Махно отпустил Щуся и еще раз пристально вгляделся в лица хлопцев. Неожиданно схватился за рукоять маузера, стал выдергивать его из тяжелой деревянной кобуры.

– Брешете! Знаете, где она! Сговорились! Куда дели?

Товарищи навалились на него, не позволили достать оружие. Маузер оказался в руках Каретникова.

– Нестор! Ты глянь во двор! – сказал Щусь. – Народ собрался. Немцы идут на нас, стражники петлюровские, паны… Люды от тебя слова ждут…

Они под руки вывели ничего не понимающего, шатающегося Нестора на балкон. Внизу – огни факелов, «летучие мыши», скопище людей, телег, коней. Увидев Махно, толпа начала кричать.

– Нестор Ивановыч! Скажы слово!

– Беда! Германы вже в Александровску!

– Шо робыть, Нестор?

Все новые и новые телеги въезжали во двор. Гул нарастал.

– Скажы им, Нестор! – прошептал Лашкевич. – Ждуть люды!

Махно ошалело смотрел на огни. Потом начал мелко дергаться, на губах выступила пена.
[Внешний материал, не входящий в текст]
-- ==== Sys2Proof/Laws/State.lean ====
section
/-! SUPPORT. Laws of the state's updates: one lemma for each field that an update leaves as it was, and the two that say what it
changes: how cores and contexts read after they are written. -/

namespace Sys2Proof.Machine

open Sys2Proof

/-! ## What updates of the state leave -/

@[simp] theorem State.setCore_cycle (s : State) (n : Nat) (k : Core) : (s.setCore n k).cycle = s.cycle := rfl
@[simp] theorem State.setCore_scan (s : State) (n : Nat) (k : Core) : (s.setCore n k).scan = s.scan := rfl
@[simp] theorem State.setCore_unit (s : State) (n : Nat) (k : Core) : (s.setCore n k).unit = s.unit := rfl
@[simp] theorem State.setCore_agenda (s : State) (n : Nat) (k : Core) : (s.setCore n k).agenda = s.agenda := rfl
@[simp] theorem State.setCore_issue (s : State) (n : Nat) (k : Core) : (s.setCore n k).issue = s.issue := rfl
@[simp] theorem State.setCore_groups (s : State) (n : Nat) (k : Core) : (s.setCore n k).groups = s.groups := rfl
@[simp] theorem State.setCore_gangs (s : State) (n : Nat) (k : Core) : (s.setCore n k).gangs = s.gangs := rfl
@[simp] theorem State.setCore_docents (s : State) (n : Nat) (k : Core) : (s.setCore n k).docents = s.docents := rfl
@[simp] theorem State.setCore_jobs (s : State) (n : Nat) (k : Core) : (s.setCore n k).jobs = s.jobs := rfl
@[simp] theorem State.setCore_intake (s : State) (n : Nat) (k : Core) : (s.setCore n k).intake = s.intake := rfl
@[simp] theorem State.setCore_fresh (s : State) (n : Nat) (k : Core) : (s.setCore n k).fresh = s.fresh := rfl
@[simp] theorem State.setCore_dram (s : State) (n : Nat) (k : Core) : (s.setCore n k).dram = s.dram := rfl
@[simp] theorem State.setCore_dramPoison (s : State) (n : Nat) (k : Core) : (s.setCore n k).dramPoison = s.dramPoison := rfl
@[simp] theorem State.setCore_hall (s : State) (n : Nat) (k : Core) : (s.setCore n k).hall = s.hall := rfl
@[simp] theorem State.setCore_hallPoison (s : State) (n : Nat) (k : Core) : (s.setCore n k).hallPoison = s.hallPoison := rfl
@[simp] theorem State.setCore_host (s : State) (n : Nat) (k : Core) : (s.setCore n k).host = s.host := rfl
@[simp] theorem State.setCore_encAt (s : State) (n : Nat) (k : Core) : (s.setCore n k).encAt = s.encAt := rfl
@[simp] theorem State.setCore_keys (s : State) (n : Nat) (k : Core) : (s.setCore n k).keys = s.keys := rfl
@[simp] theorem State.setCore_seq (s : State) (n : Nat) (k : Core) : (s.setCore n k).seq = s.seq := rfl
@[simp] theorem State.setCore_regions (s : State) (n : Nat) (k : Core) : (s.setCore n k).regions = s.regions := rfl
@[simp] theorem State.setCore_bays (s : State) (n : Nat) (k : Core) : (s.setCore n k).bays = s.bays := rfl
@[simp] theorem State.setCore_ring (s : State) (n : Nat) (k : Core) : (s.setCore n k).ring = s.ring := rfl
@[simp] theorem State.setCore_ingress (s : State) (n : Nat) (k : Core) : (s.setCore n k).ingress = s.ingress := rfl
@[simp] theorem State.setCore_hostReads (s : State) (n : Nat) (k : Core) : (s.setCore n k).hostReads = s.hostReads := rfl
@[simp] theorem State.setCore_hostRetries (s : State) (n : Nat) (k : Core) : (s.setCore n k).hostRetries = s.hostRetries := rfl
@[simp] theorem State.setCore_migrs (s : State) (n : Nat) (k : Core) : (s.setCore n k).migrs = s.migrs := rfl
@[simp] theorem State.setCore_refused (s : State) (n : Nat) (k : Core) : (s.setCore n k).refused = s.refused := rfl
@[simp] theorem State.setCore_merges (s : State) (n : Nat) (k : Core) : (s.setCore n k).merges = s.merges := rfl
@[simp] theorem State.setCore_almanac (s : State) (n : Nat) (k : Core) : (s.setCore n k).almanac = s.almanac := rfl
@[simp] theorem State.setCore_colls (s : State) (n : Nat) (k : Core) : (s.setCore n k).colls = s.colls := rfl
@[simp] theorem State.setCore_collNext (s : State) (n : Nat) (k : Core) : (s.setCore n k).collNext = s.collNext := rfl
@[simp] theorem State.setCore_presence (s : State) (n : Nat) (k : Core) : (s.setCore n k).presence = s.presence := rfl
@[simp] theorem State.setCore_gust (s : State) (n : Nat) (k : Core) : (s.setCore n k).gust = s.gust := rfl
@[simp] theorem State.setCore_ctl (s : State) (n : Nat) (k : Core) : (s.setCore n k).ctl = s.ctl := rfl
@[simp] theorem State.setCore_rel (s : State) (n : Nat) (k : Core) : (s.setCore n k).rel = s.rel := rfl
@[simp] theorem State.setCore_resets (s : State) (n : Nat) (k : Core) : (s.setCore n k).resets = s.resets := rfl
@[simp] theorem State.setCore_holdStep (s : State) (n : Nat) (k : Core) : (s.setCore n k).holdStep = s.holdStep := rfl
@[simp] theorem State.setCore_upsets (s : State) (n : Nat) (k : Core) : (s.setCore n k).upsets = s.upsets := rfl
@[simp] theorem State.setCore_freeCtr (s : State) (n : Nat) (k : Core) : (s.setCore n k).freeCtr = s.freeCtr := rfl
@[simp] theorem State.setCore_stuck (s : State) (n : Nat) (k : Core) : (s.setCore n k).stuck = s.stuck := rfl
Хлопцы затащили его обратно в зал, уложили на кушетку. Приступ дугой выгибал тело Нестора, четверо черногвардейцев едва удерживали его.

– Голову держи!.. Голову!..

Щусь вышел на балкон.

– Люды! – прокричал он. – Нестор Ивановыч за всех за нас мучается! Его лихоманка трясет от людского горя! Но он – с нами! Только хай трохи отдохне та сыл наберется! А пока… пока – ховайте оружие и ждите наказ Нестора! Он знает, як германа прогнать! Ждить его слова!..
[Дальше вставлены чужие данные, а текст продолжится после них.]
/-- MergesApplyInOrder: two tasks that wrote one line of host memory, in bytes of their own and in a common one. -/
def mergePkt (task : Nat) (mask : BitVec 64) : LogPkt := { packet0 with w := ⟨{ xl0 0x100 with host := true }, 9, mask, 0⟩, taskid := task, key := ⟨0, 0, 0, 0, 0⟩ }
def mergeTask (task : Nat) (mask : BitVec 64) : MergeTask := ⟨task, 0, [], [], [mergePkt task mask], [], [], []⟩
def merging (m : MergeSet) : State := { actor id with merges := [m], jobs := ⟨[(1, some { job0 with det := true })]⟩, ctl := { (actor id).ctl with linkctl := ⟨[(0, 0x89)]⟩ } }
theorem witness_merge : ([1, 2].all fun mask => let m : MergeSet := ⟨4, 1, none, none, none, [mergeTask 7 1, mergeTask 8 mask], some .jobComplete⟩; let s := merging m
    decide (s.merges = [m]) && m.order == [mergeTask 7 1, mergeTask 8 mask] && !(mergeTask 7 1).same (mergeTask 8 mask)
      && (match s.mergeWaits m.id (m.order.flatMap MergeTask.reqs) with
        | (false, u) => !s.mergeFlying (mergeTask 7 1) && !s.mergeFlying (mergeTask 8 mask) && u.stuck == none && !u.mixedDet 1 && u.job 1 == some { job0 with det := true } && u.ctl.detctl.getLsbD 0
        | _ => false)) = true ∧ ((1 : BitVec 64) &&& 1 ≠ 0) ∧ ((1 : BitVec 64) &&& 2 = 0) := by decide +kernel
/-- One of a task whose request is still on its way, and one with an entry for a page that no leaf maps. -/
theorem witness_mergeHeld : (let f : MergeTask := { mergeTask 7 1 with flying := [9] }; let m : MergeSet := ⟨4, 1, none, none, none, [f], some .jobComplete⟩
      let s := (merging m).updCtx 0 0 (fun x => { x with detFlying := [9] })
      let p : LogPkt := { mergePkt 7 1 with w := ⟨{ xl0 0x100 with ia := 0x50000000 }, 9, 1, 0⟩ }; let n : MergeSet := ⟨4, 1, none, none, none, [{ mergeTask 7 1 with entries := [p] }], some .jobComplete⟩; let t := merging n
    s.merges = [m] ∧ f ∈ m.order ∧ s.mergeFlying f = true ∧ s.agenda = [] ∧ t.merges = [n] ∧ (∀ x, x ∈ n.order → t.mergeFlying x = false)
      ∧ (let w := t.mergeWaits 4 (n.order.flatMap MergeTask.reqs); w.1 = true ∧ w.2.stuck = none)) := by decide +kernel

/-- ResetAndBringUp: bring-up ends one way or the other, whatever the values that the firmware brings; each of the two is met for some of them. -/
theorem witness_bringUp (s : State) : (Config.bringUpFails s.resets = 0 → Config.hostPorts s.resets ≠ 0 → s.failedStep = none)
    ∧ (Config.bringUpFails s.resets = 3 → s.failedStep = some 3) := by
  refine ⟨fun h k => ?_, fun h => ?_⟩ <;> simp_all [State.failedStep]

/-- StepRunsDecoded: a stopped machine; an event before the bundles; a bundle; a bundle of one instruction, which runs, and an empty one; and NopSlots: a slot of NOP with a bit set. -/
theorem witness_step : (let s := State.reset.placeBundle (BitVec.ofNat 512 (0xA * 2 ^ 64)); let d : Due := ⟨0, 3, 0, .monitorPeriodicSample⟩; let e : State := { s with agenda := [d] }
      let bad := BitVec.ofNat 512 (0x400 * 2 ^ 64)
    s.stuck = none ∧ ({ s with stuck := some .physicalHole } : State).stuck = some .physicalHole ∧ (∀ d, d ∈ s.agenda → d.cycle ≤ s.cycle → 8 ≤ d.rank) ∧ s.nextCore = some 0
      ∧ s.pick 0 = some 0 ∧ (State.reset.pick 0) = none ∧ d ∈ e.agenda ∧ d.cycle ≤ e.cycle ∧ d.rank < 8 ∧ (∀ f, f ∈ e.agenda → f = d) ∧ (encodeSlot .ckpt).isSome = true
      ∧ slotOpc (slotBits bad 0) = 0 ∧ slotBits bad 0 ≠ 0 ∧ surrendered bad 0 = false ∧ (match bundleSlot 0 7 with | .ok .nop => true | _ => false) = true) := by decide +kernel
theorem witness_bundle : ([((0 : BitVec 512), ([] : List (Nat × Instr))), (BitVec.ofNat 512 (0xA * 2 ^ 64), [(0, .ckpt)])].all fun p => let b := p.1; let s := State.reset.placeBundle b
      let q := (s.updCore 0 (fun k => { k with cur := 0 })).updCtx 0 0 (fun x => { x with wait := .none, hdrWait := false }); let x : Ctx := { q.ctx 0 0 with rep := .off }
    s.pick 0 == some 0 && (s.ctx 0 0).wait != .yield && !x.transfer && !(q.ctx 0 0).rep.on
      && okAnd (q.fetchRun 0 x.sr.rng x.pc.toNat 64) (fun a u => a.1 == b.toNat && !a.2 && (let v := u.setCtx 0 0 x
          !hdrHw b && v.checkBundle 0 x b == none && (slotsOf b).map (fun e => (e.1, e.2.toOption)) == p.2.map (fun e => (e.1, some e.2))
            && p.2.all (fun e => x.slotReady b 1 0 e && v.vecReady 0 e && v.upset 0 e.1 == none && slotEngine e.2 == none) && hdrWthr b ≤ (v.core 0).sem (hdrWsem b)))) = true := by
  decide +kernel

/-- EncodingsRoundTrip, MemoryFormKept, VirtualChannels: an instruction with an encoding that passes the checks; a state in canonical form that takes a step; and a packet on its
ring, over the dateline and at a turn. -/
theorem witness_roundTrip : (let i : Instr := .add (avtOf .i64 16 17 0 0); (encodeSlot i).isSome = true ∧ i.wf none = true ∧ decodeSlot .c 9 = .ok .retr) := ⟨by decide, by decide, rfl⟩
theorem witness_canonical : (State.reset.withFetchWord 0 0).Canonical ∧ nextIs (step (State.reset.withFetchWord 0 0)) (fun _ => true) = true := by
  refine ⟨⟨⟨rfl, by decide +kernel, rfl, fun n => ?_⟩, fun key g h => ?_⟩, by decide +kernel⟩
  · cases n with
    | zero => decide +kernel
    | succ n => rfl
  · rw [show (State.reset.withFetchWord 0 0).group key = none from rfl] at h
    exact absurd h (by simp)
theorem witness_channels : (let p : Packet := ⟨[(15, 1), (0, 1), (1, 2), (113, 2)], 1, 0, 0, 0, 0, .nop⟩
    ((p.outAt 0).2 = 1 ∧ (p.outAt 0).1 % 16 = 15) ∧ (p.outAt 1).2 = 1 ∧ (p.outAt 1).1 % 16 ≠ 15 ∧ (p.outAt 2).2 = 2 ∧ (p.outAt 3).1 % 128 / 16 = 7) := by decide

end Sys2Proof.Tests
end

section
/-! The layout of a bundle's slots: the TYPE codes (R75), and what stands in the slots of a bundle, NOP slots among them (R72, R90). -/

namespace Sys2Proof

/-- R75: every TYPE code is one type's. -/
@[simp] theorem Ty.toBits_ofBits (b : BitVec 4) : (Ty.ofBits b).toBits = b := by
  revert b; decide

/-- R72: with opcode 0 a slot is NOP in every class, and its other bits decide. -/
theorem decodeSlot_of_slotOpc_eq_zero (cls : Cls) {w : BitVec 56} (h : slotOpc w = 0) :
    decodeSlot cls w = if w = 0 then .ok .nop else .error (.bad .resv) :=
  if_pos h

theorem bundleSlot_of_not_surrendered {b : BitVec 512} {k : Nat} (h : surrendered b k = false) :
    bundleSlot b k = decodeSlot (slotCls k) (slotBits b k) := by
  simp [bundleSlot, h]

namespace Machine

/-- The slots of a bundle that are not empty: those that hold something other than NOP. -/
theorem mem_slotsOf {b : BitVec 512} {e : Nat × Except DecodeErr Instr} :
    e ∈ slotsOf b ↔ e.1 < 8 ∧ bundleSlot b e.1 = e.2 ∧ e.2 ≠ .ok .nop := by
  obtain ⟨k, r⟩ := e
  simp only [slotsOf, List.mem_filterMap, List.mem_range]
  constructor
  · rintro ⟨j, hj, hr⟩
    split at hr
    case h_1 => cases hr
    case h_2 hne =>
      cases hr
      exact ⟨hj, rfl, hne⟩
  · rintro ⟨hk, rfl, hne⟩
    refine ⟨k, hk, ?_⟩
    split
    case h_1 h => exact absurd h hne
    case h_2 => rfl

/-- R62, R88: no opcode of a supervisor's instruction is 0. -/
theorem needsSup_error_of_slotOpc_eq_zero {b : BitVec 512} {k : Nat} (h : slotOpc (slotBits b k) = 0) (e : DecodeErr) :
    needsSup b k (.error e) = false := by
  simp [needsSup, h]

/-- R90 step 4: a static check that fails in a slot that passes the check of its privilege. -/
theorem State.checkSlot_bad (s : State) (core : Nat) (x : Ctx) {b : BitVec 512} (l : List (Nat × Except DecodeErr Instr)) (seen : List Dest)
    {k : Nat} {e : Bad} (h : needsSup b k (.error (.bad e)) = false) :
    s.checkSlot core x b l seen k (.error (.bad e)) = some (tIllfmt (badSub e) k) := by
  simp [State.checkSlot, h]

end Machine

open Machine

/-- Settles O57: the sixteen codes one by one, and each code given back by the type it stands for. -/
theorem typeCodes : Obligations.TypeCodes :=
  ⟨by decide, Ty.toBits_ofBits, rfl, rfl⟩

/-- Settles O58: opcode 0 is decoded alike in every class, the slots of a bundle leave NOP out, and a NOP with a bit set fails its
static check before any other, no opcode 0 asking for supervisor level. -/
theorem nopSlots : Obligations.NopSlots := by
  refine ⟨fun cls w h => decodeSlot_of_slotOpc_eq_zero cls h, ?empty, ?trap⟩
  case empty =>
    rintro b k hnop e he rfl
    obtain ⟨-, hslot, hne⟩ := mem_slotsOf.mp he
    exact hne (hslot.symm.trans hnop)
  case trap =>
    intro s core k x b l seen _ hsurr hopc hbits
    have hbad : bundleSlot b k = .error (.bad .resv) := by
      rw [bundleSlot_of_not_surrendered hsurr, decodeSlot_of_slotOpc_eq_zero _ hopc, if_neg hbits]
    refine ⟨hbad, ?_⟩
    rw [hbad]
    exact s.checkSlot_bad core x l seen (needsSup_error_of_slotOpc_eq_zero hopc _)

end Sys2Proof
end

section
/-! The virtual channel of a packet along its path (R309): the ring an output lies on, the ring's dateline, and the three channels. -/

namespace Sys2Proof

namespace Machine

/-- Two outputs lie on one ring when both go along a row, east or west, or both along a column, north or south; the local port and the
edge links lie on none. -/
theorem sameRing_iff (a b : Nat) :
    sameRing a b = true ↔ ((a = 1 ∨ a = 3) ∧ (b = 1 ∨ b = 3)) ∨ ((a = 0 ∨ a = 2) ∧ (b = 0 ∨ b = 2)) := by
  simp only [sameRing, Bool.and_eq_true, decide_eq_true_eq, beq_iff_eq]
  omega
Нестор же постепенно затихал в руках хлопцев. Испуганный Юрко Черниговский вытирал сдернутой со стола скатертью мокрое лицо командира.

– До матери його отвезем, – сказал Лашкевич. – Завтра ему полегчае.


Нестор проснулся в своей хате на полатях, с полотенцем на голове. Было раннее утро. Мать сидела рядом, жалостливо глядя на сына. Так некогда сидела она подле избитого конюхом подростка, утешая его и уча жизни. Только теперь мать – усталая седая старуха, а Нестор – в летах, многое повидавший мужик, изрядно этой самой жизнью помятый. Открыв глаза, он молча смотрел в потолок.

Евдокия Матвеевна сняла с его головы высохшее полотенце. Вздохнула.

– Не надо так убываться, сынка. Все возвернеться на свое место. И Настя найдеться, и дитя… Побережы себе. Он як похудав, як писля тюрьмы.

Махно не отвечал.

– Ты ж из запорожськых козакив. И в полон нас бралы, и былы, и мучилы. Все перенеслы, все перетерпилы… И про тебе люды кажуть: настоящий козак. Надеются на тебе…

Но Нестор продолжал молчать.

За окнами раздались звуки подъехавшей коляски, возбужденные голоса, конское ржание.

Мать встревоженно вскинулась, но Махно оставался ко всему безучастен.

Щусь, Сашко Лепетченко и братья Нестора – Омельян, Карпо и Григорий вошли в хату.

– Нестор, германцы близко! – закричал Щусь. – Уже в Новосельцах… Собирайся!

Махно безмолвно смотрел на вошедших.

– А вы? – спросила Евдокия Матвеевна у сыновей. – Вы тоже з Нестором?

– Та ни, мамо. Кажуть, германци старых не трогають, – ответил Карпо. – У нас до того ще й дитей куча, а Омельян – инвалид…

– А Гришка?

– Вин десь на хуторах скрыется.

– Скорише! – торопил Федос.

Хлопцы взяли Махно под руки, повели к двери.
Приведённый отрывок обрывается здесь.